Set the entries down once more, exactly as they are worded.
....................
/-- What the gate must know of SYN_SOURCE_SET. -/
def specSynSourceSet : OpSpec :=
  { op := 0x1200, len := fun n => decide (8 ≤ n) && (n - 8) % 40 = 0, fits := fun p => p.length = 8 + 40 * u8 p 1, check := fun _ _ p => failIf [
      (decide (u8 p 0 > 7) || u8 p 1 = 0 || decide (u8 p 1 > 16), 0), (!zero? p 2 6, Rs.reserved)] }

/-- SYN_SOURCE_SET (R163). -/
def execSynSourceSet (h : Hdr) (p : Bytes) (s : State) : Host.Outcome State Fault Refusal :=
  anvil specSynSourceSet h p (.synSourceSet h p)
    (fun _ d =>
      let n := u8 p 1
      if (List.range n).any fun i => u32 p (44 + 40 * i) ≠ 0 then (d, .bad St.badParam Rs.reserved)
      else if (List.range n).any fun i => cameraBad p (8 + 40 * i) then (d, .bad St.badParam 0)
      else match (d.stream (u8 p 0)).cfg with
        | none => (d, .bad St.badState 0x41)
        | some c =>
          if c.views ≠ n then (d, .bad St.badParam 0x40)
          else
            let ws := (R.SYN_SOURCE_SLOT, u8 p 0) :: ((List.range n).map fun i => (camFields i).map fun e => (e.1, u32 p (8 + 40 * i + e.2))).flatten
            let d := d.hobsUp.foldl (fun d k => ws.foldl (fun d w => d.wrS k w.1 w.2) d) d
            ({ d with syn := { d.syn with camNext := n } }, .done)) s

/-- What the gate must know of SYN_SOURCE_GET. -/
def specSynSourceGet : OpSpec :=
  { op := 0x1201, len := (· = 4), check := fun _ _ p => failIf [(decide (u8 p 0 > 1), 0), (!zero? p 1 3, Rs.reserved)] }

/-- SYN_SOURCE_GET (R164). -/
def execSynSourceGet (h : Hdr) (p : Bytes) (s : State) : Host.Outcome State Fault Refusal :=
  anvil specSynSourceGet h p (.synSourceGet h p)
    (fun _ d =>
      let k := d.hobsUp.headD 1
      let sh := u8 p 0 = 1
      let get (f : Fld) : Nat := if sh then d.rdS k f else d.rdB k f
      let n := if sh then d.syn.camNext else d.syn.camNow
      (d, .done (enc 1 (get R.SYN_SOURCE_SLOT) ++ enc 1 n ++ zeros 6
        ++ ((List.range n).map fun i => ((camFields i).map fun e => enc 4 (get e.1)).flatten ++ zeros 4).flatten))) s

/-- What the gate must know of SYN_CONFIG. -/
def specSynConfig : OpSpec :=
  { op := 0x1202, len := (· = 16), check := fun _ _ p => failIf [
      (decide (u16 p 0 < 100) || decide (u16 p 0 > 2000) || decide (u8 p 2 < 2) || decide (u8 p 2 > 4) || decide (u8 p 3 > 4)
        || decide (u32 p 4 > 1000000) || decide (u32 p 8 < 0x100) || decide (u32 p 8 > 0x1000000) || u32 p 12 = 0 || decide (u32 p 12 > 0xFFFFFFF), 0)] }

/-- SYN_CONFIG (R165). -/
def execSynConfig (h : Hdr) (p : Bytes) (s : State) : Host.Outcome State Fault Refusal :=
  anvil specSynConfig
    h p (.synConfig h p)
    (fun _ d =>
      let ws : List (Fld × Nat) := [(R.SYN_LEAD, u16 p 0), (R.SYN_TAPS_MAX, u8 p 2), (R.SYN_PRES_DELAY, u32 p 4), (R.SYN_OCC_TOL, u32 p 8), (R.SYN_EPS, u32 p 12)]
      (d.hobsUp.foldl (fun d k => (ws.foldl (fun d w => d.wrS k w.1 w.2) d).wr k R.SYN_THROTTLE_FLOOR (u8 p 3)) d, .done)) s

/-- A counter summed over the hob dies in service. -/
def Dev.hobSum (d : Dev) (f : Fld) : Nat := min (2 ^ 32 - 1) ((d.hobsUp.map fun k => d.rd k f).sum)

/-- What the gate must know of SYN_STATUS. -/
def specSynStatus : OpSpec :=
  { op := 0x1203, len := (· = 0) }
....................
▶ **Output for this exercise**
/-- What the gate must know of SYN_SOURCE_SET. -/
def specSynSourceSet : OpSpec :=
  { op := 0x1200, len := fun n => decide (8 ≤ n) && (n - 8) % 40 = 0, fits := fun p => p.length = 8 + 40 * u8 p 1, check := fun _ _ p => failIf [
      (decide (u8 p 0 > 7) || u8 p 1 = 0 || decide (u8 p 1 > 16), 0), (!zero? p 2 6, Rs.reserved)] }

/-- SYN_SOURCE_SET (R163). -/
def execSynSourceSet (h : Hdr) (p : Bytes) (s : State) : Host.Outcome State Fault Refusal :=
  anvil specSynSourceSet h p (.synSourceSet h p)
    (fun _ d =>
      let n := u8 p 1
      if (List.range n).any fun i => u32 p (44 + 40 * i) ≠ 0 then (d, .bad St.badParam Rs.reserved)
      else if (List.range n).any fun i => cameraBad p (8 + 40 * i) then (d, .bad St.badParam 0)
      else match (d.stream (u8 p 0)).cfg with
        | none => (d, .bad St.badState 0x41)
        | some c =>
          if c.views ≠ n then (d, .bad St.badParam 0x40)
          else
            let ws := (R.SYN_SOURCE_SLOT, u8 p 0) :: ((List.range n).map fun i => (camFields i).map fun e => (e.1, u32 p (8 + 40 * i + e.2))).flatten
            let d := d.hobsUp.foldl (fun d k => ws.foldl (fun d w => d.wrS k w.1 w.2) d) d
            ({ d with syn := { d.syn with camNext := n } }, .done)) s

/-- What the gate must know of SYN_SOURCE_GET. -/
def specSynSourceGet : OpSpec :=
  { op := 0x1201, len := (· = 4), check := fun _ _ p => failIf [(decide (u8 p 0 > 1), 0), (!zero? p 1 3, Rs.reserved)] }

/-- SYN_SOURCE_GET (R164). -/
def execSynSourceGet (h : Hdr) (p : Bytes) (s : State) : Host.Outcome State Fault Refusal :=
  anvil specSynSourceGet h p (.synSourceGet h p)
    (fun _ d =>
      let k := d.hobsUp.headD 1
      let sh := u8 p 0 = 1
      let get (f : Fld) : Nat := if sh then d.rdS k f else d.rdB k f
      let n := if sh then d.syn.camNext else d.syn.camNow
      (d, .done (enc 1 (get R.SYN_SOURCE_SLOT) ++ enc 1 n ++ zeros 6
        ++ ((List.range n).map fun i => ((camFields i).map fun e => enc 4 (get e.1)).flatten ++ zeros 4).flatten))) s

/-- What the gate must know of SYN_CONFIG. -/
def specSynConfig : OpSpec :=
  { op := 0x1202, len := (· = 16), check := fun _ _ p => failIf [
      (decide (u16 p 0 < 100) || decide (u16 p 0 > 2000) || decide (u8 p 2 < 2) || decide (u8 p 2 > 4) || decide (u8 p 3 > 4)
        || decide (u32 p 4 > 1000000) || decide (u32 p 8 < 0x100) || decide (u32 p 8 > 0x1000000) || u32 p 12 = 0 || decide (u32 p 12 > 0xFFFFFFF), 0)] }

/-- SYN_CONFIG (R165). -/
def execSynConfig (h : Hdr) (p : Bytes) (s : State) : Host.Outcome State Fault Refusal :=
  anvil specSynConfig
    h p (.synConfig h p)
    (fun _ d =>
      let ws : List (Fld × Nat) := [(R.SYN_LEAD, u16 p 0), (R.SYN_TAPS_MAX, u8 p 2), (R.SYN_PRES_DELAY, u32 p 4), (R.SYN_OCC_TOL, u32 p 8), (R.SYN_EPS, u32 p 12)]
      (d.hobsUp.foldl (fun d k => (ws.foldl (fun d w => d.wrS k w.1 w.2) d).wr k R.SYN_THROTTLE_FLOOR (u8 p 3)) d, .done)) s

/-- A counter summed over the hob dies in service. -/
def Dev.hobSum (d : Dev) (f : Fld) : Nat := min (2 ^ 32 - 1) ((d.hobsUp.map fun k => d.rd k f).sum)

/-- What the gate must know of SYN_STATUS. -/
def specSynStatus : OpSpec :=
  { op := 0x1203, len := (· = 0) }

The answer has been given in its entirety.